Saving Private Spine

AS is a stealthy disease, an invisible enemy attacking you in different ways and at different times. One day you are fine and the next you need assistance to walk. Since I've contracted AS, it feels like I’ve been drafted in a war that I don’t want to fight. I walk the fields of life looking over my shoulder wondering when my enemy will strike at me. I know I need to defend myself and not show that I am afraid or hurting because my enemy senses my vulnerabilities. How can I protect myself if I cannot see where the sniper dot on my chest is coming from? If anticipating an attack is impossible, then preparing for the unknown seems like a good defensive strategy.  My plan is to diminish the intensity and duration of each attack, thus evacuating the inflammation from its location. Medication is part of my strategy; like infrared goggles — you need them to fight in the dark, but medication won't do everything. Without weapons you can't fire back at your enemy. Exercise allows you to magnify your arsenal by slowing down the invasion of Ankylosis in your spine. Once it has invaded, there is no way of regaining that territory back. So what are you going to do? Go to war or go home? If territory is already lost do not give up hope, but you do need to reformulate your plan of attack.

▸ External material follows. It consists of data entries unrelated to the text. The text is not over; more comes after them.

/-- 44_glyph_decoder.md section 2, 60_exceptions.md section 1: a glyph whose tokens stand for too many pixels faults with
`GlyphOverrun`, one terminated with pixels left with `GlyphUnderrun`, one that runs off glyph memory with
`GlyphMemRange`. In each case the calls are `beginRegion`, those of the tokens before the fault, and `idle()`; the pixels
of those tokens stay painted, in the Region's order, and every other pixel, the tail of the rectangle too, is as it was;
the bus is left `Idle`. -/
def Obligations.MalformedTokensFault : Prop :=
  ∀ (x y addr : Word) (s : State) (width height : Nat), s.cfg.wf →
    memRead16 s.cfg addr.toNat = some width → memRead16 s.cfg (addr.toNat + 2) = some height →
    0 < width → 0 < height → x.toNat + width ≤ s.cfg.dispW → y.toNat + height ≤ s.cfg.dispH →
    let tokens := s.cfg.gmem.drop (addr.toNat + 4)
    let taken := glyphTaken tokens (width * height)
    let as := tokenAlphas taken
    ∃ t, exec (.glyph x y addr) s = .next t ∧
      t.trace = .beginRegion x.toNat y.toNat (x.toNat + width - 1) (y.toNat + height - 1)
        :: taken.flatMap (Token.words s.fg) ++ [.idle] ∧
      t.screen.bus = .idle ∧ dataWords t.trace = as.map (mulpx s.fg) ∧
      (∀ i (h : i < as.length), t.pixel (x.toNat + i % width) (y.toNat + i / width) = some (mulpx s.fg as[i])) ∧
      (UnchangedOutside s t fun a b => ∃ i < as.length, a = x.toNat + i % width ∧ b = y.toNat + i / width) ∧
      (width * height < glyphLength tokens → FaultedWith 0x23 .glyphOverrun s t) ∧
      (glyphLength tokens < width * height → glyphAlphas tokens ≠ none → FaultedWith 0x23 .glyphUnderrun s t) ∧
      (glyphLength tokens ≤ width * height → glyphAlphas tokens = none → FaultedWith 0x23 .glyphMemRange s t)

/-- 44_glyph_decoder.md section 1, 60_exceptions.md section 2: before any token is read, a header outside glyph memory
faults with `GlyphMemRange`, else a zero width or height with `GlyphHeader`, else a rectangle past the display with
`RegionRange`, each with one `idle()` and nothing painted. -/
def Obligations.GlyphHeaderFaultsInOrder : Prop :=
  ∀ (x y addr : Word) (s : State),
    ∃ t, exec (.glyph x y addr) s = .next t ∧
      (s.cfg.gmemSize < addr.toNat + 4 →
        FaultedWith 0x23 .glyphMemRange s t ∧ t.trace = [.idle] ∧ t.screen = { s.screen with bus := .idle }) ∧
      (∀ width height, memRead16 s.cfg addr.toNat = some width → memRead16 s.cfg (addr.toNat + 2) = some height →
        (width = 0 ∨ height = 0 →
          FaultedWith 0x23 .glyphHeader s t ∧ t.trace = [.idle] ∧ t.screen = { s.screen with bus := .idle }) ∧
        (0 < width → 0 < height → (s.cfg.dispW < x.toNat + width ∨ s.cfg.dispH < y.toNat + height) →
          FaultedWith 0x23 .regionRange s t ∧ t.trace = [.idle] ∧ t.screen = { s.screen with bus := .idle }))
end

Not all the soldiers fighting in this war are at the same level of physical restriction. We can form three main platoon units: Inflammatory, Partial Mobility and Total Immobilization. Each unit has specific tasks to complete in the fight against AS.

Inflammatory, the first platoon unit, needs to work on keeping the spine as mobile as possible while strengthening the surrounding muscles. No ankylosing invasion is yet present but the need to keep moving is essential in keeping the inflammation out of the area. Postural work is crucial to ensure normal vertebral curvature and preventing kyphosis of the spine.

The second unit, Partial Mobility, has fusion in their sacroiliac joint and back but can still work on maintaining the mobility of the vertebrae above and below the fused areas. They have specific spinal restrictions but must focus on mobility and function of the unfused segments to prevent injury to the fused segments.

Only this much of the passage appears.